GiellaLT

GiellaLT provides an infrastructure for rule-based language technology aimed at minority and indigenous languages, and streamlines building anything from keyboards to speech technology. Read more about Why. See also How to get started and our Privacy document.

View GiellaLT on GitHub

Historical Sámi orthographies

Overview

Linguistically, there are differences within several of the orthographies listed below, the grouping here is made from an OCR point of view.

  1. The Leem orthography (Norway, until 1832)
  2. The Stockfleth/Friis orthography (Norway, 1832-2000)
  3. The Nielsen orthography (Konrad Nielsens publications)
  4. The Ravila/Itkonen orthography (Finland, 1934-1978)
  5. The Bergsland/Ruong orthography (Norway-Sweden, 1948-1978)
  6. The present 1979 orthography

Priority: The important dictionaries we have for 1, 2, 3, 5, 6. The important text corpus orthographies are 2, 4, 6.

TODO: Find out how many OCR models we need, and make them.

The Leem orthography (Norway, until 1832)

This contains Danish letters + palatalisation accents.

The Stockfleth/Friis orthography (Norway, 1832-2000)

This was the dominating orthography until 1948. After 1949, its use was restricted to religious literature (‘‘Nuorttanaste’’ and related texts).

Alphabet

А а	B b	C c	Č č	D d	Đ đ	E e	F f
G g	Ǥ ǥ	H h	I i	J j	K k	L l	M m
N n	Ƞ ƞ	O o	P p	R r	S s	Š š	T t
Ŧ ŧ	U u	V v	Ʒ ʒ Å å	Æ æ	Ø ø

There are training data for this orthography in tesstrain.
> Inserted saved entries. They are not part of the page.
/-! ### MOT (R431) -/

/-- MOT_CFGn while the channel is OFF or BRAKED: a write that breaks the loop rate of R417, or that sets direct mode on a bound channel (R410), is
discarded. Leaving direct mode discards a pending commit (R419). -/
def Motor.putCfg (m : Motor) (v : W32) : Motor :=
  let n := { m with mode := inRange m.mode v 30 0 2, brken := bit v 29, iclk := bit v 28, loopDiv := inRange m.loopDiv v 26 0 2,
                    dt := inRange m.dt v 16 3 255, n := inRange m.n v 0 1172 9375 }
  if m.stopped ∧ 75000000 ≤ 32000 * n.n.toNat * 2 ^ n.loopDiv.toNat ∧ ¬(n.mode = 2 ∧ n.bound.isSome) then { n with commit := n.commit && decide (n.mode = 2) }
  else m
/-- MOT_THRn: BRKSPD lies above ZSPD; a write in which it does not leaves both (log entry 25). -/
def Motor.putThr (m : Motor) (v : W32) : Motor :=
  let m := { m with handoff := inRange m.handoff v 22 1 1023 }
  if 1 ≤ (fld v 0 11).toNat ∧ (fld v 0 11).toNat < (fld v 11 11).toNat then { m with brkSpd := fld v 11 11, zspd := fld v 0 11 } else m
/-- The loop writes the shadow duties of a channel that it drives, and the host's writes do not reach them (R419). -/
def Motor.ownDuties (m : Motor) : Bool := decide (m.st = .align) || decide (m.st = .ramp) || decide (m.st = .run)
/-- A write of a motor channel's register. COMMIT is taken in direct mode only (R419). -/
def Motor.put (m : Motor) (off : Nat) (v : W32) : Motor :=
  if off = 0x00 then m.putCfg v
  else if off = 0x04 then { m with spdSet := v }
  else if off = 0x08 then { m with tslew := inRange m.tslew v 24 1 255, trq := fld v 0 16 }
  else if off = 0x0C then { m with slew := inRange m.slew v 0 1 2147483647 }
  else if off = 0x10 then { m with ilim := fld v 16 15, spdMax := inRange m.spdMax v 0 10 30000 }
  else if off = 0x14 then
    (if m.stopped then { m with alignT := inRange m.alignT v 24 1 255, alignLvl := inRange m.alignLvl v 16 1 255,
                                rampT := inRange m.rampT v 8 1 255, retry := fld v 6 2 } else m)
  else if off = 0x18 then m.putThr v
  else if off = 0x1C then (if m.ownDuties then m else { m with dv := fld v 16 14, du := fld v 0 14 })
  else if off = 0x20 then { m with dw := if m.ownDuties then m.dw else fld v 0 14, commit := m.commit || (bit v 31 && decide (m.mode = 2)) }
  else if off = 0x38 then { m with evt := w1c m.evt (v &&& 0xF07) }
  else m

/-! ### POS (R306) and PACER (R338) -/

/-- POS_ECFGn (R281, R306). In OFF the reported position is P itself (log entry 25); IDXARM arms ONCE mode. -/
def Encoder.putCfg (e : Encoder) (v : W32) : Encoder :=
  let mode := inRange e.idxMode v 27 0 2
  { e with en := bit v 31, term := bit v 30, dirInv := bit v 29, idxMode := mode, idxVal := fld v 8 16, db := fld v 0 8,
           armed := e.armed || (bit v 26 && decide (mode = 2)), base := if mode = 0 then 0 else e.base }
/-- A write of an encoder's register. -/
def Encoder.put (e : Encoder) (off : Nat) (v : W32) : Encoder :=
  if off = 0x00 then e.putCfg v
  else if off = 0x04 then { e with win := inRange e.win v 0 10 10000 }
  else if off = 0x08 then { e with revSeen := w1cBit e.revSeen v 3, idxSeen := w1cBit e.idxSeen v 2, qerrSeen := w1cBit e.qerrSeen v 1,
                                   fltSeen := w1cBit e.fltSeen v 0 }
  else e
/-- A write of a trigger input's register. -/
def Trig.put (t : Trig) (off : Nat) (v : W32) : Trig :=
  if off = 0x00 then { t with en := bit v 31, encSel := fld v 28 3, evtEdge := fld v 26 2, holdoff := fld v 0 16 }
  else if off = 0x04 then { t with rValid := w1cBit t.rValid v 3, fValid := w1cBit t.fValid v 2, rOvr := w1cBit t.rOvr v 1,
                                   fOvr := w1cBit t.fOvr v 0 }
  else t
/-- The current reference takes its place anew where it names another encoder or ratio, so that X stands (R308; log entry 26). -/
def State.realign (p : Nat) (s : State) : State :=
  match (s.getPacer p).curRef with
  | none => s
  | some r => s.updPacer p (fun x =>
      { x with align := x.x - (s.getEnc (x.encOf r)).pos.toInt * x.kOf r, newRef := true, inbound := [] })
/-- POS_REFCFGp (R300, R303, R305): FORCEBACK always; the rest while no bound lane prints. A reference that is newly configured starts
QUALIFIED; a current secondary that is taken away is given up at the next boundary (log entry 26). -/
def State.putRefCfg (p : Nat) (v : W32) (s : State) : State :=
  let s := if bit v 29 then s.updPacer p (fun x => { x with force := true }) else s
  if !(s.printLanes p).isEmpty then s
  else
    let old := s.getPacer p
    let newPri := decide (fld v 20 3 ≠ old.pri)
    let newSec := decide (bit v 31 ≠ old.secEn) || decide (fld v 24 3 ≠ old.sec)
    let lost := !bit v 31 && decide (old.cur = .secondary)
    let s := s.updPacer p (fun x => { x with
      secEn := bit v 31, drEn := bit v 30, sec := fld v 24 3, pri := fld v 20 3, qlim := inRange x.qlim v 16 1 15
      lossMul := inRange x.lossMul v 8 2 255
      priSt := if newPri then .qualified else x.priSt
      secSt := if !bit v 31 then .off else if newSec then .qualified else x.secSt
      switching := x.switching || lost, switchDue := x.switchDue || lost })
    if (newPri && decide (old.cur = .primary)) || (newSec && !lost && decide (old.cur = .secondary)) then s.realign p else s
/-- A write of POS. -/
def State.putPos (a : Nat) (v : W32) (s : State) : State :=
  match slotAt a 0x000 0x40 8, slotAt a 0x400 0x40 16, slotAt a 0x800 0x40 8 with
  | some (n, off), _, _ => s.updEnc n (fun e => e.put off v)
  | _, some (t, off), _ => s.updTrig t (fun x => x.put off v)
  | _, _, some (p, off) =>
    if off = 0x00 then s.putRefCfg p v
    else if off = 0x08 ∧ (s.printLanes p).isEmpty then s.updPacer p (fun x => { x with cont := bit v 31, segLen := fld v 0 20 })
    else s
  | _, _, _ => s
/-- A configuration register of Pacer p (R338). -/
def Pacer.put (x : Pacer) (off : Nat) (v : W32) : Pacer :=
  if off = 0x00 then { x with w := inRange x.w v 20 1 4095, dmax := inRange x.dmax v 16 1 15, late := fld v 12 4,
                              qspan := inRange x.qspan v 10 0 2 }
  else if off = 0x04 then { x with lpitch := inRange x.lpitch v 0 0x4000 0x10000000 }
  else if off = 0x08 then { x with ratio := inRange x.ratio v 0 1 0xFFFFFFFF }
  else if off = 0x0C then { x with drlim := fld v 0 16 }
  else x
/-- A write of PACER: configuration only while no bound lane prints. -/
def State.putPacer (a : Nat) (v : W32) (s : State) : State :=
  match slotAt a 0x000 0x80 8 with
  | some (p, off) =>
    if off = 0x44 then s.updPacer p (fun x => { x with evt := w1c x.evt v })
    else if (s.printLanes p).isEmpty then
      let t := s.updPacer p (fun x => { x.put off v with lineN := if off = 0x04 then (x.put off v).lineAfter (x.posAt s.now) - 1 else x.lineN })
      if off = 0x08 ∧ (s.getPacer p).cur = .secondary then t.realign p else t
    else s
  | none => s

/-! ### CHN, METER, FEED -/

/-- A write of CHN (R464). -/
def State.putChn (a : Nat) (v : W32) (s : State) : State :=
  if a = 0 then (s.updChn (fun c => { c with lead := inRange c.lead v 16 3 65535, crcThr := inRange c.crcThr v 0 1 65535 })).leadRule else s
/-- A write of METER (R524): METER_VPLp_l, RWL for its lane. -/
def State.putMeter (a : Nat) (v : W32) (s : State) : State :=
  match slotAt a 0x1000 0x200 16 with
  | some (l, off) =>
    match slotAt off 0x140 4 48 with
    | some (i, 0) =>
      if (s.getLane l).locked then s else s.updMeter l (fun m => { m with vpl := tabPut (fun _ => 0) m.vpl i (fld v 0 24) })
    | _ => s
  | none => s
/-- FEED_WCFG of ring r (R197, R198, R204): fields first, then EN. Fields written while EN = 0 and BUSY = 1 act on
later channels: the burst that the ring still finishes keeps those that its channel began with (DESIGN CHOICE, log entry 66). -/
def State.putRingCfg (f r : Nat) (v : W32) (s : State) : State :=
  let was := (s.getRing r).en
  let s := s.updRing r (fun x =>
    let x := { x with refused := w1cBit x.refused v 29 }
    if was then x
    else
      let x := { x with burst := fld v 27 2, log2 := fld v 20 4 }
      if f = 0 then { x with line := fld v 16 4, cell := fld v 0 8 } else x)
  if bit v 31 && !was then s.enableRing r else if !bit v 31 && was then s.disableRing r else s
/-- A write of FEED at offset a by function f: the window discards and counts what is not the function's own (R204). -/
def State.putFeed (f a : Nat) (v : W32) (s : State) : State :=
  if a = 0x40000 then s.updHost f (fun h => { h with wsel := fld v 0 16 })
  else if a = 0x40008 ∨ a = 0x4000C ∨ a = 0x40010 then
    let r := (s.getHost f).wsel.toNat
    if s.ringLane r ≠ f then s.stray f
    else if a = 0x40010 then s.putRingCfg f r v
    else s.updRing r (fun x => if x.en then x else { x with base := putBase x.base (decide (a = 0x4000C)) v })
  else s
TODO: The Stockfleth dictionary.

The Nielsen orthography (Konrad Nielsens publications)

Alphabet

Nothing done so far.

The Ravila/Itkonen orthography (Finland, 1934-1978)

Alphabet

Nothing done so far.

The Bergsland/Ruong orthography (Norway-Sweden, 1948-1978)
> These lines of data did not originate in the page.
-- ==== Sys2Proof/Machine/ExecHost.lean ====
section
/-! DEFINITION. The meaning of each command, as the step takes it: host accesses, resets of the bus and of functions, and failed reads (chapters 2, 4 and 5). Every term is a command, and answers a next state. -/

namespace Sys2Proof.Machine

/-- SQ_TAIL (R151). -/
def execSqTail (f : LaneIx) (lane : LaneIx) (tail : W32) (unknown : List (BitVec 12 × W32 × Bool)) (s : State) : Host.Outcome State Fault Refusal :=
  .next (sqTail f.val lane.val tail unknown s)

/-- CQ_HEAD (R152). -/
def execCqHead (f : LaneIx) (lane : LaneIx) (head : W32) (s : State) : Host.Outcome State Fault Refusal :=
  .next (cqHead f.val lane.val head s)

/-- FEED_DOORBELL (R183). -/
def execFeedDoorbell (f : LaneIx) (r : RingIx) (pidx : W32) (s : State) : Host.Outcome State Fault Refusal :=
  .next (ringDoorbell f.val r.val pidx s)

/-- QP_ENABLE (R150). -/
def execQpEnable (f : LaneIx) (s : State) : Host.Outcome State Fault Refusal :=
  .next (qpEnable f.val s)

/-- RING_ENABLE (R198). -/
def execRingEnable (f : LaneIx) (v : W32) (s : State) : Host.Outcome State Fault Refusal :=
  .next (ringEnable f.val v s)

/-- RING_DISABLE (R197). -/
def execRingDisable (f : LaneIx) (v : W32) (s : State) : Host.Outcome State Fault Refusal :=
  .next (ringDisable f.val v s)

/-- VSET_WRITE (R67). -/
def execVsetWrite (f : LaneIx) (k : QuadIx) (code : BitVec 5) (s : State) : Host.Outcome State Fault Refusal :=
  .next (vsetWrite f.val k.val code s)

/-- DIVREQ_WRITE (R67). -/
def execDivreqWrite (f : LaneIx) (k : QuadIx) (code : BitVec 2) (s : State) : Host.Outcome State Fault Refusal :=
  .next (divreqWrite f.val k.val code s)

/-- SKIP_WRITE (R67). -/
def execSkipWrite (f : LaneIx) (k : QuadIx) (code : BitVec 3) (s : State) : Host.Outcome State Fault Refusal :=
  .next (skipWrite f.val k.val code s)

/-- PCIE_CLKMODE_WRITE (R62). -/
def execPcieClkmodeWrite (f : LaneIx) (common : Bool) (s : State) : Host.Outcome State Fault Refusal :=
  .next (pcieClkmodeWrite f.val common s)

/-- DISC_EN_WRITE (R90). -/
def execDiscEnWrite (f : LaneIx) (en : Bool) (s : State) : Host.Outcome State Fault Refusal :=
  .next (discEnWrite f.val en s)

/-- DEBUG_WINDOW_READ (R129). -/
def execDebugWindowRead (i : Fin 4) (off : Fin 524288) (len : Nat) (ecc : List (BlockIx × Ecc)) (s : State) : Host.Outcome State Fault Refusal :=
  .next (debugWindowRead i.val off.val len ecc s)

/-- DEBUG_WINDOW_WRITE (R215). -/
def execDebugWindowWrite (i : Fin 4) (off : Fin 524288) (data : WindowData) (s : State) : Host.Outcome State Fault Refusal :=
  .next (debugWindowWrite i.val off.val data.bytes data.ecc s)

/-- EVT_STAT_WRITE (R144). -/
def execEvtStatWrite (f : LaneIx) (w : Fin 12) (v : W32) (s : State) : Host.Outcome State Fault Refusal :=
  .next (evtStatWrite f.val w.val v s)

/-- EVT_EN_WRITE (R144). -/
def execEvtEnWrite (f : LaneIx) (w : Fin 12) (v : W32) (s : State) : Host.Outcome State Fault Refusal :=
  .next (evtEnWrite f.val w.val v s)

/-- EVT_MAP_WRITE (R144). -/
def execEvtMapWrite (f : LaneIx) (src : SrcIx) (v : W32) (s : State) : Host.Outcome State Fault Refusal :=
  .next (evtMapWrite f.val src.val v s)

/-- MSIX_CONDITION_CLEAR (R144). -/
def execMsixConditionClear (f : LaneIx) (c : MsixChange) (s : State) : Host.Outcome State Fault Refusal :=
  .next (msixConditionClear f.val c s)

/-- LOW_WORD_READ (R17). -/
def execLowWordRead (rq : Requester) (a : PairRead) (s : State) : Host.Outcome State Fault Refusal :=
  .next (lowWordRead rq a.addr a.wide s)

/-- HIGH_WORD_READ (R17). -/
def execHighWordRead (rq : Requester) (a : Bar0) (s : State) : Host.Outcome State Fault Refusal :=
  .next (highWordRead rq a s)

/-- IDXARM (R281). -/
def execIdxarm (f : LaneIx) (n : Oct) (s : State) : Host.Outcome State Fault Refusal :=
  .next (idxarm f.val n.val s)

/-- FORCEBACK (R303). -/
def execForceback (f : LaneIx) (p : Oct) (s : State) : Host.Outcome State Fault Refusal :=
  .next (forceback f.val p.val s)

/-- PVSEL_SNAPSHOT (R340). -/
def execPvselSnapshot (f : LaneIx) (c : CellIx) (v : W32) (s : State) : Host.Outcome State Fault Refusal :=
  .next (pvselSnapshot f.val c.val v s)

/-- LINK_EN_WRITE (R357). -/
def execLinkEnWrite (f : LaneIx) (l : LinkIx) (en : Bool) (s : State) : Host.Outcome State Fault Refusal :=
  .next (linkEnWrite f.val l.val en s)

/-- RETRAIN (R356). -/
def execRetrain (f : LaneIx) (l : LinkIx) (s : State) : Host.Outcome State Fault Refusal :=
  .next (retrain f.val l.val s)

/-- GATESEL_WRITE (R375). -/
def execGateselWrite (f : LaneIx) (g : LaneIx) (v : W32) (s : State) : Host.Outcome State Fault Refusal :=
  .next (gateselWrite f.val g.val v s)

/-- RECAL (R379). -/
def execRecal (f : LaneIx) (g : LaneIx) (s : State) : Host.Outcome State Fault Refusal :=
  .next (recal f.val g.val s)

/-- DUTY_COMMIT (R419). -/
def execDutyCommit (f : LaneIx) (n : Oct) (dw : BitVec 14) (s : State) : Host.Outcome State Fault Refusal :=
  .next (dutyCommit f.val n.val dw s)

/-- FLT_INJ_ARM (R504). -/
def execFltInjArm (f : LaneIx) (v : W32) (s : State) : Host.Outcome State Fault Refusal :=
  .next (fltInjArm f.val v s)

/-- PERS_CLEAR (R497). -/
def execPersClear (f : LaneIx) (src : Fin 32) (s : State) : Host.Outcome State Fault Refusal :=
  .next (persClear f.val src.val s)

/-- PREC_ENABLE (R307). -/
def execPrecEnable (f : LaneIx) (v : W32) (s : State) : Host.Outcome State Fault Refusal :=
  .next (precEnable f.val v s)

/-- PREC_DISABLE (R307). -/
def execPrecDisable (f : LaneIx) (s : State) : Host.Outcome State Fault Refusal :=
  .next (precDisable f.val s)

/-- REGISTER_WRITE (R13). -/
def execRegisterWrite (f : LaneIx) (a : Bar0) (v : RegData) (s : State) : Host.Outcome State Fault Refusal :=
  .next (registerWrite f.val a v s)

/-- COMPLETER_ABORT (R18). -/
def execCompleterAbort (f : LaneIx) (a : Bar0) (size : Nat) (dir : AccessDir) (s : State) : Host.Outcome State Fault Refusal :=
  .next (completerAbort f.val a size dir s)

/-- HUNG_ACCESS_COMPLETE (R77). -/
def execHungAccessComplete (rq : Requester) (s : State) : Host.Outcome State Fault Refusal :=
  .next (hungAccessComplete rq s)

/-- CONVENTIONAL_RESET (R88). -/
def execConventionalReset (cause : PcieReset) (s : State) : Host.Outcome State Fault Refusal :=
  .next (conventionalReset cause s)

/-- FLR (R177). -/
def execFlr (f : LaneIx) (s : State) : Host.Outcome State Fault Refusal :=
  .next (flr f.val s)

/-- NUMVFS_WRITE (R142). -/
def execNumvfsWrite (en : Bool) (num : BitVec 16) (s : State) : Host.Outcome State Fault Refusal :=
  .next (numvfsWrite en num s)

/-- D3HOT_ENTRY (R120). -/
def execD3hotEntry (f : LaneIx) (s : State) : Host.Outcome State Fault Refusal :=
  .next (d3hotEntry f.val s)

/-- D0_RETURN (R120). -/
def execD0Return (f : LaneIx) (s : State) : Host.Outcome State Fault Refusal :=
  .next (d0Return f.val s)

/-- HOST_READ_ERROR (R534). -/
def execHostReadError (r : ReadFor) (cause : BusError) (s : State) : Host.Outcome State Fault Refusal :=
  .next (hostReadError r cause s)

end Sys2Proof.Machine
end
Most letters are the same as for Friis (ǥ is gone), but many glyphs are different from the 19th century. Both the dialect basis and the orthographic rules are neš, and the bigram pattern is thus new as well.

Alphabet

А а	Á á	B b	C c	Č č	D d	Đ đ	E e
F f	G g	H h	I i	J j	K k	L l	M m
N n	Ƞ ƞ	O o	P p	R r	S s	Š š	T t
Ŧ ŧ	U u	V v	Z z	Ž ž	Æ æ	(Ø ø) Å å

TODO: Frette.

The present 1979 orthography

The letters and the glyphs are the same as for Bergsland/Ruong, but the bigram pattern is different.

Alphabet

А а	Á á	B b	C c	Č č	D d	Đ đ	E e
F f	G g	H h	I i	J j	K k	L l	M m
N n	Ŋ ŋ	O o	P p	R r	S s	Š š	T t
Ŧ ŧ	U u	V v	Z z	Ž ž